Original vs. Refocused

This component uses the estimated focus distance and depth map to synthesize a shallower depth of field.

Original Refocused

CoC Visualization

The Circle of Confusion map highlights where the renderer assigns stronger blur.

Automatic Augmentation Result

The left image is the adaptive crop before enhancement. The right image is the final augmented result.

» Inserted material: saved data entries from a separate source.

/-! ### One step of each instruction (95 sections 2.2 to 2.8): at most two each -/

theorem test_lui_sign_extends : regAfter (step (withWord 0x800001B7)) 3 = some 0xFFFFFFFF80000000#64 := by decide
theorem test_auipc_reads_its_own_address :
    regAfter (step (((State.reset.setPc 8#64)).withFetchWord 32 0x00001197)) 3 = some 0x1008#64 := by decide
theorem test_addi_wraps : regAfter (step (withRegs 0x00108193 0x7FFFFFFFFFFFFFFF#64 0#64)) 3 = some 0x8000000000000000#64 := by
  decide
theorem test_addi_source_is_destination : regAfter (step (withRegs 0x00108093 7#64 0#64)) 1 = some 8#64 := by decide
theorem test_slti_is_64_bit : regAfter (step (withRegs 0x0000A193 0xFFFFFFFF#64 0#64)) 3 = some 0#64 := by decide
theorem test_slti_signed : regAfter (step (withRegs 0x0000A193 0xFFFFFFFFFFFFFFFF#64 0#64)) 3 = some 1#64 := by decide
theorem test_sltiu_zero_extends : regAfter (step (withRegs 0xFFF0B193 0x1388#64 0#64)) 3 = some 0#64 := by decide
theorem test_sltiu_below : regAfter (step (withRegs 0xFFF0B193 0xFFE#64 0#64)) 3 = some 1#64 := by decide
theorem test_xori_inverts : regAfter (step (withRegs 0xFFF0C193 0x1234#64 0#64)) 3 = some 0xFFFFFFFFFFFFEDCB#64 := by decide
theorem test_ori_negative : regAfter (step (withRegs 0x8000E193 0x100#64 0#64)) 3 = some 0xFFFFFFFFFFFFF900#64 := by decide
theorem test_andi_and : regAfter (step (withRegs 0x0FF0F193 0x12345678#64 0#64)) 3 = some 0x78#64 := by decide
theorem test_andi_or :
    regAfter (step { withRegs 0x0FF0F193 0x12345678#64 0#64 with cfg := orConfig }) 3 = some 0x123456FF#64 := by decide
theorem test_slli_ignores_high_bits : regAfter (step (withRegs 0xFE109193 5#64 0#64)) 3 = some 10#64 := by decide
theorem test_slli_is_64_bit : regAfter (step (withRegs 0x01F09193 0xFFFFFFFF#64 0#64)) 3 = some 0x7FFFFFFF80000000#64 := by
  decide
theorem test_srli_zero_fills :
    regAfter (step (withRegs 0x01F0D193 0xFFFFFFFFFFFFFFFF#64 0#64)) 3 = some 0x1FFFFFFFF#64 := by decide
theorem test_srai_sign_fills :
    regAfter (step (withRegs 0x41F0D193 0x8000000000000000#64 0#64)) 3 = some 0xFFFFFFFF00000000#64 := by decide
theorem test_srai_bit31_is_no_sign : regAfter (step (withRegs 0x4040D193 0x80000000#64 0#64)) 3 = some 0x08000000#64 := by
  decide
theorem test_jal_links_and_jumps :
    regAfter (step (withWord 0x008000EF)) 1 = some 4#64 ∧ pcAfter (step (withWord 0x008000EF)) = some 8#64 := by decide
theorem test_jal_below_zero :
    pcAfter (step ((State.reset.setPc 4#64).withFetchWord 32 0xFF9FF0EF)) = some 0xFFFFFFFFFFFFFFFC#64 := by decide
theorem test_add_narrowed :
    regAfter (step { withRegs 0x002081B3 0x7FFFFFFF#64 1#64 with cfg := narrowConfig }) 3 =
      some 0xFFFFFFFF80000000#64 := by decide
theorem test_add_not_narrowed : regAfter (step (withRegs 0x002081B3 0x7FFFFFFF#64 1#64)) 3 = some 0x80000000#64 := by decide
theorem test_sub_order : regAfter (step (withRegs 0x402081B3 5#64 7#64)) 3 = some 0xFFFFFFFFFFFFFFFE#64 := by decide
theorem test_write_to_x0_is_discarded :
    regAfter (step (withRegs 0x00508013 7#64 0#64)) 0 = some 0#64 ∧
      pcAfter (step (withRegs 0x00508013 7#64 0#64)) = some 4#64 := by decide

/-! ### Fetch, step and the host (95 section 2.9) -/

theorem test_f5_last_fetchable_address :
    pcAfter (step ((State.reset.setPc 8092#64).withFetchWord 32 0x00500093)) = some 8096#64 := by decide
theorem test_f6_f7_f8_out_of_bounds :
    [8093#64, 8094#64, 8095#64, 8096#64, 0xFFFFFFFFFFFFFFFC#64].all
      (fun p => faultOf (step (State.reset.setPc p)) == some .outOfBounds) = true := by decide
theorem test_f2_f3_sentinel_is_the_zero_word_only :
    faultOf (step State.reset) = some .haltSentinel ∧ faultOf (step (withWord 0x80000000)) = some .unknownInstruction := by
  decide
theorem test_f12_no_alignment : pcAfter (step ((State.reset.setPc 2#64).withFetchWord 32 0x00500093)) = some 6#64 := by
  decide
theorem test_f15_f16_register_index :
    State.reset.hostGetRegister 32 = .error .invalidRegisterIndex ∧ State.reset.hostGetRegister 31 = .ok 0#64 := by decide
theorem test_f17_f18_load :
    (match (State.resetWith smallConfig).load [1#8, 2#8, 3#8, 4#8, 5#8] with
      | .refused c => c == .imageTooLong | .next _ => false | .fault _ => false) = true ∧
    (match (State.resetWith smallConfig).load [1#8, 2#8, 3#8, 4#8] with
      | .next t => t.readByte 3 == .ok 4#8 | .refused _ => false | .fault _ => false) = true := by decide
theorem test_store_of_the_fill_byte_removes_the_cell :
    Memory.store 0#8 [(1, 5#8), (2, 6#8)] 1 0#8 = [(2, 6#8)] ∧
      Memory.store 0#8 [(1, 5#8), (4, 6#8)] 2 7#8 = [(1, 5#8), (2, 7#8), (4, 6#8)] := by decide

Adaptive crop Final augment

Subject Prior and Crop

The overlay shows the saliency prior, the detected subject box, and the crop selected for final enhancement.

Summary Strip

Depth-of-Field Sweep Across Apertures

These samples show how the renderer responds when the aperture changes.

f/1.0
Extreme background blur

f/1.4
Very shallow depth of field

f/2.8
Strong portrait-style emphasis

f/5.6
Moderate blur

f/8.0
Deeper focus

f/11.0
Minimal synthetic blur

Automatic Focus Sweep

This animation now shows two synchronized views: the current focus render on the left and the final augmented result on the right, so the change in focus and the enhancement pass are both visible.

Implementation

Core Components

Depth Anything V2 or pseudo-depth fallback for robust demo execution
Depth-aware Circle of Confusion renderer for controllable focus effects
Automatic subject saliency from depth, contrast, saturation, and center priors
Adaptive crop and subject-aware enhancement for final photo augmentation

Command Examples

python CS766_Project/CS766_AutoPhoto_Core/auto_augment.py Image_Folder/pic-24.jpg --output-dir Auto_Augment_Results

python CS766_Project/CS766_AutoPhoto_Webpage/prepare_webpage_images.py Image_Folder/pic-24.jpg --output-dir CS766_Project/CS766_AutoPhoto_Webpage/webpage_images

python CS766_Project/CS766_AutoPhoto_Webpage/update_html_paths.py webpage_images

Film Style Presets

Beyond depth-of-field simulation, the pipeline supports personalised colour grading inspired by classic film stocks and cinematic looks. Each preset adjusts tone curves, saturation, shadow and highlight tints, spatially-correlated film grain, and a subject-anchored vignette — all applied after the subject-aware augmentation stage so the look is consistent regardless of composition.

Kodak Portra 400
Warm skin tones · lifted shadows · fine grain

Fuji Velvia 50
Punchy saturation · cool shadows · landscape look

Fuji Pro 400H
Pastel · airy · cool cast · portrait favourite

CineStill 800T
Tungsten balanced · halation glow · neon & night

Ilford HP5
Classic B&W · medium grain · wide exposure latitude

Kodak Tri-X
High contrast · coarse grain · gritty documentary

Teal & Orange
Hollywood blockbuster · warm highlights · cool shadows

Vintage Faded
Lifted blacks · warm cast · worn film feel

Challenges and Next Steps

Current Challenges

Monocular depth still introduces edge errors around thin structures and cluttered scenes.
The subject heuristic is effective for demos, but it is not yet learned end-to-end from user preference data.
Automatic cropping can fail on unusual compositions where the intended subject is not the most salient region.

Future Work

Train a learned importance predictor for subject emphasis rather than using heuristics alone.
Add multiple target aspect ratios and platform-specific crop presets.
Introduce stronger style controls so users can choose portrait, editorial, or cinematic output modes.
Connect the pipeline to a simple web upload interface for live demos.